Extract selected elements from a html or xml file
hxextract [\| -h | -? \|] [\| -x \|] [\| -s text \|] [\| -e text \|] [\| -b base \|] element-or-class [\| -c configfile | file-or-URL \|]
hxextract outputs all elements with a certain name and/or class.
Input must be well-formed, since no HTML heuristics are applied.
The following options are supported:
-x
Use XML format conventions.
-s text
Insert text at the start of the output.
-e text
Insert text at the end of the output.
-b base
URL base
-c configfile
Read @chapter lines from configfile (lines must be of the form "@chapter filename") and extract elements from each of those files.
-h, -?
Print command usage.
The following operands are supported:
element-or-class
The name of an element to extract (e.g., "H2"), or the name of a class preceded by "." (e.g., ".example") or a combination of both (e.g., "H2.example").
file-or-URL
A file name or a URL. To read from standard input, use "-".

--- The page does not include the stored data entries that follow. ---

-- ==== Sys2Proof/Machine/Replies.lean ====
section
/-! DEFINITION. The response builder: RB.STREAM, RB.CK (R240 to R248). -/

namespace Sys2Proof.Machine

/-- The streaming reply word handed to the transport (R241). -/
def State.replyWord (s : State) (w : Word) : State := s.sendStream (wordBytes w s.cfg.replyOrder)

/-- A checksummed reply handed to the transport (R242). -/
def State.replyFrame (s : State) (seq : Half) (status : Byte) (payload : List Byte) : State :=
  s.sendCk (encodeReply s.cfg seq status payload)

/-- The packed stream can be spelt as a payload: `PK.INIT` has run and the stream has at most 249 bytes
(R242). -/
def State.packSpelt (s : State) : Bool := s.pkReady && decide (s.packLen ≤ 249)

/-- A checksummed reply whose payload is `PK.BUF[0 .. PK.LEN-1]` (R224, R248); where that cannot be
spelt the payload is a free value (log entry 29). -/
def State.replyPacked (s : State) (seq : Half) (status : Byte) : State :=
  if s.packSpelt then s.replyFrame seq status (s.packBytes s.packLen)
  else s.drawn.replyFrame seq status (cutPayload (Config.freeBytes s.draws))

/-- RB.STREAM (R241). -/
def execRbStream (w : Word) (s : State) : Host.Outcome State Fault Refusal :=
  live s (.next (s.replyWord w))

/-- RB.CK (R242). -/
def execRbCk (seq : Half) (status : Byte) (payload : Payload) (s : State) :
    Host.Outcome State Fault Refusal :=
  live s
    (match payload with
    | .bytes p =>
      if p.length ≤ 249 then .next (s.replyFrame seq status p) else .refused .payloadTooLong
    | .packed => .next (s.replyPacked seq status))

end Sys2Proof.Machine
end

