-- ==== Sys2Proof/Laws/Config.lean ====
section
/-! SUPPORT. What is known of the device's configuration: it is legal, and it has the spec's fixed
values (R8). -/

namespace Sys2Proof

theorem Config.legal_withSpecValues {c : Config} (h : c.Legal) : c.withSpecValues.Legal := h

theorem Config.minimal_legal : Config.minimal.Legal := by decide

theorem Config.device_legal : Config.device.Legal := by
  unfold Config.device
  split
  · rename_i h
    exact h
  · exact Config.minimal_legal

@[simp] theorem Config.device_sync : Config.device.sync = 0xEB := rfl
@[simp] theorem Config.device_sof : Config.device.sof = 0xFF := rfl
@[simp] theorem Config.device_replyOrder : Config.device.replyOrder = .le := rfl
@[simp] theorem Config.device_ckWordOrder : Config.device.ckWordOrder = .be := rfl
@[simp] theorem Config.device_packOrder : Config.device.packOrder = .msbFirst := rfl

end Sys2Proof
end

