/-- F10, the second byte of the overrunning frame. -/
theorem test_rxData_overrun :
    (after (exec (.rxData 0x05) { bus with
      st := .receiving, len := 4, cnt := 1, done := true,
      rxbuf := [(0, 1), (1, 4), (2, 0x34), (3, 0x12)] })).map
      (fun s => (s.st, s.cnt, s.done, s.rxbuf)) =
      some (.receiving, 2, true, [(0, 1), (1, 5), (2, 0x34), (3, 0x12)]) := by decide

/-- F11, F12. -/
theorem test_rxMasked_unchanged :
    after (exec (.rxMasked 0xEB) host) = some host ∧
    after (exec (.rxMasked 0xEB) { bus with rxie := false }) = some { bus with rxie := false } := by
  decide

/-! The checksummed framer: vectors K1 to K13 -/

/-- K9, from the bytes of the read. -/
theorem test_ckFrame_route :
    (after (exec (.ckFrame [0xFF, 9, 0, 2, 1, 4, 0, 0, 0x0F])
      { host with answers := [.ok 0, .ok 0xABC] })).map
      (fun s => (s.txCk, s.calls, s.enabled 1)) =
      some ([0xFF, 0x0A, 0, 2, 0, 0, 0, 0x0A, 0xBC, 0xD1],
        [⟨.start, 1, .done⟩, ⟨.handle 4 0, 1, .value 0xABC⟩], true) := by decide

/-- K13. -/
theorem test_ckFrame_on_the_bus :
    after (exec (.ckFrame [0xFF, 7, 0, 1, 0, 3, 0x0A]) bus) = some bus := by decide

/-- K2. -/
theorem test_ckDrop_no_reply :
    after (exec (.ckDrop [0xFF, 7, 0, 1, 0, 3, 0x0B]) host) = some host := by decide

/-- K12. -/
theorem test_ckGetid_ignores_operands :
    (after (exec (.ckGetid 5 [9, 9, 9]) host)).map (·.txCk) =
      some [0xFF, 8, 0, 5, 0, 0x5A, 1, 0x67] := by decide

/-- K10. -/
theorem test_ckRoute_unknown_opcode :
    (after (exec (.ckRoute 3 0x0199 [0, 0]) host)).map (fun s => (s.txCk, s.calls)) =
      some ([0xFF, 0x0A, 0, 3, 1, 0xFF, 0xFF, 0xFF, 0xFF, 9], []) := by decide

/-- K9 with a packed result, the stream of Q3: the payload is `AB CD EF`, without the spare byte; the
checksum is `FF + 09 + 00 + 02 + 00 + AB + CD + EF = 371`. -/
theorem test_ckRoute_packed_result :
    (after (exec (.ckRoute 2 0x0104 [0, 0])
      (packed [(0, 0xAB), (1, 0xCD), (2, 0xEF), (3, 0)] 3 8))).map (·.txCk) =
      some [0xFF, 9, 0, 2, 0, 0xAB, 0xCD, 0xEF, 0x71] := by decide

/-- K8. -/
theorem test_ckUnsup_empty_payload :
    (after (exec (.ckUnsup 0x1234 0x7F7F []) host)).map (·.txCk) =
      some [0xFF, 6, 0x12, 0x34, 1, 0x4C] := by decide

/-! The main loop: vectors M1 to M7, X2, X14 to X16 -/

/-- M2. -/
theorem test_mTake_parses :
    (after (exec .mTake { bus with
      done := true, len := 5, rxbuf := [(0, 1), (1, 5), (2, 0xEB), (3, 0xEB), (4, 0x99)] })).map
      (fun s => (s.ca, s.co, s.cx, s.cv, s.done, s.rxie)) =
      some (1, 5, 0xEBEB, true, false, true) := by decide

/-- M5. -/
theorem test_mTake_short :
    refusal (exec .mTake { bus with done := true, len := 3 }) = some .shortTransfer := by decide

/-- X2. -/
theorem test_mExec_read :
    (after (exec .mExec (latched 4 [.ok 0, .ok 0xABC]))).map
      (fun s => (s.txStream, s.cv, s.busy, s.enabled 1)) =
      some ([0xBC, 0x0A, 0, 0], false, false, true) := by decide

To use a proxy to retrieve remote files, set the environment variables http_proxy and ftp_proxy. E.g., http_proxy="http://localhost:8080/"
Remote files (specified with a URL) are currently only supported for HTTP. Password-protected files or files that depend on HTTP "cookies" are not handled. (You can use tools such as curl(1) or wget(1) to retrieve such files.)